*TASK GOAL*. Return the data below exactly, but only from the line containing "of step 4. -/" through the line containing "else if l = k.val", with both of those lines included.

[Collected data entries]
[Start of Attachment]

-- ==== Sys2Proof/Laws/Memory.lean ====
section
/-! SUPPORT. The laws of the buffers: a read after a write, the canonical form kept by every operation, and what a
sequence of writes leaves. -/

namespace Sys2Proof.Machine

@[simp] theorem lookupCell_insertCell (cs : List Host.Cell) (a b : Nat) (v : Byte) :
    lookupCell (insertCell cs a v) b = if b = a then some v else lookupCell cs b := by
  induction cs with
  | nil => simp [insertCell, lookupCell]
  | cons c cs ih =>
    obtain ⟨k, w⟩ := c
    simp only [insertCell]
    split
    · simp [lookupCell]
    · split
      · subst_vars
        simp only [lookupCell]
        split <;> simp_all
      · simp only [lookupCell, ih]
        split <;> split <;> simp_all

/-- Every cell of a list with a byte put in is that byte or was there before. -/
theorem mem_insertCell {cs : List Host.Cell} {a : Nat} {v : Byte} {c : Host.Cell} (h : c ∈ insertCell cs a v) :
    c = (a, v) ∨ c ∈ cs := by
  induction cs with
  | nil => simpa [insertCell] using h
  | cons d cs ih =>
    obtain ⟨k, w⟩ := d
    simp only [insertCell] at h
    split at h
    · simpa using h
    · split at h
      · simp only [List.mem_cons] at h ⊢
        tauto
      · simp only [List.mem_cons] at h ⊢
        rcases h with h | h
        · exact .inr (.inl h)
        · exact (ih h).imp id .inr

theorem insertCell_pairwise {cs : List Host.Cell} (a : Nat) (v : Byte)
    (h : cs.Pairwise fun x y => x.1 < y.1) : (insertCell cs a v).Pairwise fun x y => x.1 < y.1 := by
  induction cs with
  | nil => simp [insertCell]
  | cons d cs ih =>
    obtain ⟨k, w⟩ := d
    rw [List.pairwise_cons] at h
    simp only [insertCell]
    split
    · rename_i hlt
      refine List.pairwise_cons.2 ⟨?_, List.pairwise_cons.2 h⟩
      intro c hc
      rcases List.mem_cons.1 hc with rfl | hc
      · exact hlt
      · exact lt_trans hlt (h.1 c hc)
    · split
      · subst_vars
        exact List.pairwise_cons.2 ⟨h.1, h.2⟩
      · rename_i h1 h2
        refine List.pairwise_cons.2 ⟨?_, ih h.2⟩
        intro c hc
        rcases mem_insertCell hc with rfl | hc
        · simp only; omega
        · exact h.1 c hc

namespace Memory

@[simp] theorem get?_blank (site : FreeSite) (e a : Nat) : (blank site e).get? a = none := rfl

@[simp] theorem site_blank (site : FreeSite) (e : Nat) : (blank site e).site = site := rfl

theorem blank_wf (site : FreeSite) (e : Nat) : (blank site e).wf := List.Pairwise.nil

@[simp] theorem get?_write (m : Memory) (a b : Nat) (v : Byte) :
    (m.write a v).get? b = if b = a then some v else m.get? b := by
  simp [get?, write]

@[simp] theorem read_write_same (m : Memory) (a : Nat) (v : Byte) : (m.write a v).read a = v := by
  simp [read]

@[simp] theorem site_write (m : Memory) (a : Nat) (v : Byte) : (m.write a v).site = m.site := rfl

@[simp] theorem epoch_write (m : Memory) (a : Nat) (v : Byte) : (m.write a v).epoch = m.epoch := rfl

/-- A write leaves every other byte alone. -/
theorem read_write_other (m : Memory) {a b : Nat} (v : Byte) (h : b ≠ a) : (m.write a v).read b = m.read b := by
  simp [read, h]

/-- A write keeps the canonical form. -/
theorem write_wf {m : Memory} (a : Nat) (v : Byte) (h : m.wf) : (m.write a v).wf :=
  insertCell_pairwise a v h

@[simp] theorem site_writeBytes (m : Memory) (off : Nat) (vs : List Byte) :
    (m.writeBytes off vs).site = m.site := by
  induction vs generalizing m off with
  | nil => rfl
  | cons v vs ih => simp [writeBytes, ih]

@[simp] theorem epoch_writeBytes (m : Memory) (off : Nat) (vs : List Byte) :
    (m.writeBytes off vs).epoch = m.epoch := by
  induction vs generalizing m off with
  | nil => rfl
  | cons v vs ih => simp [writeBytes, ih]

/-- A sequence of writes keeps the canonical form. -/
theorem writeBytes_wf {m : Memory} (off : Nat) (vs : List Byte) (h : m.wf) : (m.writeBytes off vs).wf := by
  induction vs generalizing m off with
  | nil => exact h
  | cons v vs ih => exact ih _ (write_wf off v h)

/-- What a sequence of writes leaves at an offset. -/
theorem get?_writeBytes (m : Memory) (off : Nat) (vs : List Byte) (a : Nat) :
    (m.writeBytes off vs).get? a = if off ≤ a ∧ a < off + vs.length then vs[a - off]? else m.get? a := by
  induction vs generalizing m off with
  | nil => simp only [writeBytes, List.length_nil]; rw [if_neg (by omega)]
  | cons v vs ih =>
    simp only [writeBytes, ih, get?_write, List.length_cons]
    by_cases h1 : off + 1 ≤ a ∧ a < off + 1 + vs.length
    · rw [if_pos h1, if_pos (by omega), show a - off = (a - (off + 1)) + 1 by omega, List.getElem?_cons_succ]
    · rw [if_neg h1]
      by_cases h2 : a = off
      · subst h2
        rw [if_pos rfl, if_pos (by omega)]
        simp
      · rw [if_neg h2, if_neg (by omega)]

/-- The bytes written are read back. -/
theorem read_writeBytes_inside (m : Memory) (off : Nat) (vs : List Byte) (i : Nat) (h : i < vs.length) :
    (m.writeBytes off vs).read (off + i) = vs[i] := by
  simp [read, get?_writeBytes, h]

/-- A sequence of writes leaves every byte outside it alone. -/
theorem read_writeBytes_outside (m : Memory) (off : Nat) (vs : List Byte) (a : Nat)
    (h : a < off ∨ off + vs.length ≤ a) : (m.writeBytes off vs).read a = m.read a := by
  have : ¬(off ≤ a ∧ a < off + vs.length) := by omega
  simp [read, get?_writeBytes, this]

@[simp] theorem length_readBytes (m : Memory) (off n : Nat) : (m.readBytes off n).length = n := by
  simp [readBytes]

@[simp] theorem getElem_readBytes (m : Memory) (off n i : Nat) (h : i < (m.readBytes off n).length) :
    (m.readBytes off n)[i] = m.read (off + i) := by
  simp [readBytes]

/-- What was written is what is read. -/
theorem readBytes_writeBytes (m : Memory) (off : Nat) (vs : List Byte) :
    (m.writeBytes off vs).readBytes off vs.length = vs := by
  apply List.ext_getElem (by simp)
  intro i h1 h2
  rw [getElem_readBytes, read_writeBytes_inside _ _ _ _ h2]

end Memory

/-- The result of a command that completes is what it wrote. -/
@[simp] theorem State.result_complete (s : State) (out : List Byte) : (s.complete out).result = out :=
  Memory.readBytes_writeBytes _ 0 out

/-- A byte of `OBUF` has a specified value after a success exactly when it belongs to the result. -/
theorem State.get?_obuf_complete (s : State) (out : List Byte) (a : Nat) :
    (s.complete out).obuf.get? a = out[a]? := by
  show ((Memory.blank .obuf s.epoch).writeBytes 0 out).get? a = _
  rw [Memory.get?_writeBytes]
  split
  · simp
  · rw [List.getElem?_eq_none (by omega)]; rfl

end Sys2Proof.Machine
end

[End of Attachment]
[Start of Attachment]

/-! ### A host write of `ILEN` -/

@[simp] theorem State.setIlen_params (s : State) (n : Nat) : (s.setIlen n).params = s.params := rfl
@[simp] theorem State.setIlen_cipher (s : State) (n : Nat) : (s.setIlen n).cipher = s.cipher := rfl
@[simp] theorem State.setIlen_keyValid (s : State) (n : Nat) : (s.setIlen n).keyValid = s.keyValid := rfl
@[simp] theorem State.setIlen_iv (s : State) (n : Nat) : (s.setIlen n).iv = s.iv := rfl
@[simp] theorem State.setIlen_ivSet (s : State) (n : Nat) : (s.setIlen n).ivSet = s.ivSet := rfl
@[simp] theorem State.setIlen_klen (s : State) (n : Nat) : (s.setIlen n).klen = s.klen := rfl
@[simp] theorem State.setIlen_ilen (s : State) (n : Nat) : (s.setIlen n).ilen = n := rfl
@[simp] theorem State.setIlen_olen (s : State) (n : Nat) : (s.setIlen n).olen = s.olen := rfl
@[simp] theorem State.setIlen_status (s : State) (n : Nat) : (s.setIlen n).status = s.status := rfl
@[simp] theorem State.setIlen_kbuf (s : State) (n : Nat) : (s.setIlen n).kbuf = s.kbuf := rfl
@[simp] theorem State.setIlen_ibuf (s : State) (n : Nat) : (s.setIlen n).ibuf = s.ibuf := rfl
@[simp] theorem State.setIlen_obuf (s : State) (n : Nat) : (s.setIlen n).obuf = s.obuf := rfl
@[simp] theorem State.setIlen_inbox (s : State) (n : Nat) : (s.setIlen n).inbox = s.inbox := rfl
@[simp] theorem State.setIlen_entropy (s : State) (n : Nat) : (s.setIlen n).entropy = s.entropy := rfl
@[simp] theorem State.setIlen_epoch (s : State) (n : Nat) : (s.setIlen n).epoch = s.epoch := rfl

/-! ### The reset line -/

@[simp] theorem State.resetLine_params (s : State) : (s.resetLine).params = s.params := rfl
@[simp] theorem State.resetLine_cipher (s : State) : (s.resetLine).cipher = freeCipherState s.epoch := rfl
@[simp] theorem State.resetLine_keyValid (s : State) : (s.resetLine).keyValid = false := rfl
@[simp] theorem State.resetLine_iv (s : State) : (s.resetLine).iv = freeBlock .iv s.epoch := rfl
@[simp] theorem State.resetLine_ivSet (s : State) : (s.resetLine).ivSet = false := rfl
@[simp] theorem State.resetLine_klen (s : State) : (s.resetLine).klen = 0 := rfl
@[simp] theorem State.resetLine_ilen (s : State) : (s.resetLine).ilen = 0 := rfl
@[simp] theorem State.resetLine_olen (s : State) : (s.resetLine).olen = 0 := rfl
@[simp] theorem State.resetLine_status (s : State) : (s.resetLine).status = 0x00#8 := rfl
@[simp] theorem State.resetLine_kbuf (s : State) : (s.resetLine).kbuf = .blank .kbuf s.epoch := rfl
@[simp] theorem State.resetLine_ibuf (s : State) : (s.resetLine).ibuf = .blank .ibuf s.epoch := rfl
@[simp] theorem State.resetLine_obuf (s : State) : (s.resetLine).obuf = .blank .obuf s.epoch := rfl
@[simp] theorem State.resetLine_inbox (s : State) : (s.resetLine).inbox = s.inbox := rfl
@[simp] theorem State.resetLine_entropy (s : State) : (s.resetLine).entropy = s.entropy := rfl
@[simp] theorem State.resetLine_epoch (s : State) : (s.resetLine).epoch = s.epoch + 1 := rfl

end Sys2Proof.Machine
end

[End of Attachment]
[Start of Attachment]

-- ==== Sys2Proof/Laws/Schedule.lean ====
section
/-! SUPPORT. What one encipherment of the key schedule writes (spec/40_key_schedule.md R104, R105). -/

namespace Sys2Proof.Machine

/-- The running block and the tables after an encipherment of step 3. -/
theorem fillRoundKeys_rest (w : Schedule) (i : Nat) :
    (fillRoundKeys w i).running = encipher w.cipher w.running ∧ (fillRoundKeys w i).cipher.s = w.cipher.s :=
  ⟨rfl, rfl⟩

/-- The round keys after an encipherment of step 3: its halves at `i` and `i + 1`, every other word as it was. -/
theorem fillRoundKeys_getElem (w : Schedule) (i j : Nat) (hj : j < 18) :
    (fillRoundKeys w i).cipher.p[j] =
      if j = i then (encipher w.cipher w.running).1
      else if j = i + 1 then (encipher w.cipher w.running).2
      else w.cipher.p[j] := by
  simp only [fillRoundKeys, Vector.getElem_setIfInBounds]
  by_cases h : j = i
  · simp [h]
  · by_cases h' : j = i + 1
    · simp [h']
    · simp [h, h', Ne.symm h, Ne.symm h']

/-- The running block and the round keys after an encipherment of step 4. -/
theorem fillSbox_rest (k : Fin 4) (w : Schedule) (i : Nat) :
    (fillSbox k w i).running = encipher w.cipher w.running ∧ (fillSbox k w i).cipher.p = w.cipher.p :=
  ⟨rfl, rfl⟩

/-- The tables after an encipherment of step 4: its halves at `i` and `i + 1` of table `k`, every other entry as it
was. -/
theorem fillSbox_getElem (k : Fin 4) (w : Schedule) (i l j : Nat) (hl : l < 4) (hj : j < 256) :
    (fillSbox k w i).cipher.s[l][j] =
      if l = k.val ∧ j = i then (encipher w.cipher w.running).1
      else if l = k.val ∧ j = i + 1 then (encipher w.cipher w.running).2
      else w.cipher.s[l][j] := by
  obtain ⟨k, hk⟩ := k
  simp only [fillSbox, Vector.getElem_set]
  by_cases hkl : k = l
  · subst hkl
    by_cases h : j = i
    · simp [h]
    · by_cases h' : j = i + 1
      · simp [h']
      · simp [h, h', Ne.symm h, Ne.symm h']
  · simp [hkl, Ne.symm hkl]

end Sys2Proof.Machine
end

[End of Attachment]

*YOUR SOLUTION*.
/-- The running block and the round keys after an encipherment of step 4. -/
theorem fillSbox_rest (k : Fin 4) (w : Schedule) (i : Nat) :
    (fillSbox k w i).running = encipher w.cipher w.running ∧ (fillSbox k w i).cipher.p = w.cipher.p :=
  ⟨rfl, rfl⟩

/-- The tables after an encipherment of step 4: its halves at `i` and `i + 1` of table `k`, every other entry as it
was. -/
theorem fillSbox_getElem (k : Fin 4) (w : Schedule) (i l j : Nat) (hl : l < 4) (hj : j < 256) :
    (fillSbox k w i).cipher.s[l][j] =
      if l = k.val ∧ j = i then (encipher w.cipher w.running).1
      else if l = k.val ∧ j = i + 1 then (encipher w.cipher w.running).2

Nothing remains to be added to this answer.